§ Records for the task:

====

-- ==== Sys2Proof/Machine/Slice.lean ====
section
/-! DEFINITION. The slices (02 R59 to R64, R69, R75, R76; 04 R118 to R136): lines, translations and their installation,
reclaim, replicas, directory, and accesses that a slice performs. A step that serves an agent without outstanding
requests of its own (a write-back, a fetch, an engine, a control core, the host) carries out walk, reclaim and replica
invalidation inside it; requests of lanes take them as events (log entry 10). Where the slice would make such an access wait, the
step sets `Mem.stall` and does not happen yet (log entry 35). -/

namespace Sys2Proof.Machine

/-- Who accesses: the core it counts as (02 R59; none: an agent that serves no core), its die, supervisor mode, whether
it is an engine (04 R133). -/
structure Who where
  core : Option Nat
  die : Nat
  sup : Bool := false
  eng : Bool := false
  deriving DecidableEq, Repr

/-- The generation a compute die's cores use for an ASID (04 R125). -/
def Mem.dieGen (m : Mem) (die asid : Nat) : Nat := Tbl.get 0 (Tbl.get [] m.dgen die) asid

/-- The generation a slice holds for an ASID. -/
def Slice.gen (x : Slice) (asid : Nat) : Nat := Tbl.get 0 x.gens asid

def Slice.findLine (x : Slice) (asid line : Nat) : Option SLine :=
  x.lines.find? (fun l => l.asid == asid && l.gen == x.gen asid && l.line == line)

def Leaf.covers (l : Leaf) (va : Nat) : Bool := l.page ≤ va && va < l.page + 2 ^ l.size

def Slice.findEnt (x : Slice) (asid va : Nat) : Option TEnt :=
  x.tlb.find? (fun e => e.asid == asid && e.gen == x.gen asid && e.leaf.covers va)

/-- The entry of an address becomes the most recently used of the TLB (04 R118). -/
def Slice.useEnt (x : Slice) (asid va : Nat) : Slice :=
  match x.findEnt asid va with
  | some e => { x with tlb := x.tlb.filter (fun y => y != e) ++ [e] }
  | none => x

/-- Changes the entry of an address. -/
def Slice.updEnt (x : Slice) (asid va : Nat) (f : TEnt → TEnt) : Slice :=
  { x with tlb := x.tlb.map (fun e => if e.asid == asid && e.gen == x.gen asid && e.leaf.covers va then f e else e) }

/-- The location `d` bytes further on. -/
def Loc.add (l : Loc) (d : Nat) : Loc :=
  match l with
  | .hbm a => .hbm (a + d)
  | .blk k o => .blk k (o + d)
  | .far k a => .far k (a + d)

/-- The bytes of one sector of a line that a mask names, as (offset in sector, byte). -/
def secBytes (data : Tbl Byte) (mask s : Nat) : List (Nat × Byte) :=
  ((List.range 32).filter (fun i => bit mask (32 * s + i))).map (fun i => (i, Tbl.get 0 data (32 * s + i)))

/-- Writes the masked bytes of a line to its location, sector by sector, with the poison of each (05 R154). -/
def Mem.lineStore (m : Mem) (slot : Nat) (loc : Loc) (data : Tbl Byte) (mask pois : Nat) : Mem :=
  (List.range 4).foldl (fun m s =>
    let bs := secBytes data mask s
    if bs.isEmpty && !bit pois s then m else m.locPut slot (loc.add (32 * s)) bs (bit pois s)) m

/-- Whether a page of compressed blocks is spilled: any of its block words has SPL (02 R78). -/
def Mem.spilled (m : Mem) (k : Nat) : Bool :=
  (List.range 16).any (fun b => bit (m.num 0 (Mem.blkWordAt (k / 2 ^ 27) (k / 16 % 2 ^ 23) b m) 8) 61)

/-- Sets or clears SPL of a block's word (02 R75). -/
def Mem.setSpl (m : Mem) (k : Nat) (on : Bool) : Mem :=
  let a := Mem.blkWordAt (k / 2 ^ 27) (k / 16 % 2 ^ 23) (k % 16) m
  let w := m.num 0 a 8
  m.putNum 0 a 8 (w - b2n (bit w 61) * 2 ^ 61 + b2n on * 2 ^ 61)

====

§ Required work:
Using the records above, set down exactly the lines from the one with "(05 R154). -/" through the one with "(02 R75). -/", inclusive, and nothing more.

§ Finished exercise:
/-- Writes the masked bytes of a line to its location, sector by sector, with the poison of each (05 R154). -/
def Mem.lineStore (m : Mem) (slot : Nat) (loc : Loc) (data : Tbl Byte) (mask pois : Nat) : Mem :=
  (List.range 4).foldl (fun m s =>
    let bs := secBytes data mask s
    if bs.isEmpty && !bit pois s then m else m.locPut slot (loc.add (32 * s)) bs (bit pois s)) m

/-- Whether a page of compressed blocks is spilled: any of its block words has SPL (02 R78). -/
def Mem.spilled (m : Mem) (k : Nat) : Bool :=
  (List.range 16).any (fun b => bit (m.num 0 (Mem.blkWordAt (k / 2 ^ 27) (k / 16 % 2 ^ 23) b m) 8) 61)

/-- Sets or clears SPL of a block's word (02 R75). -/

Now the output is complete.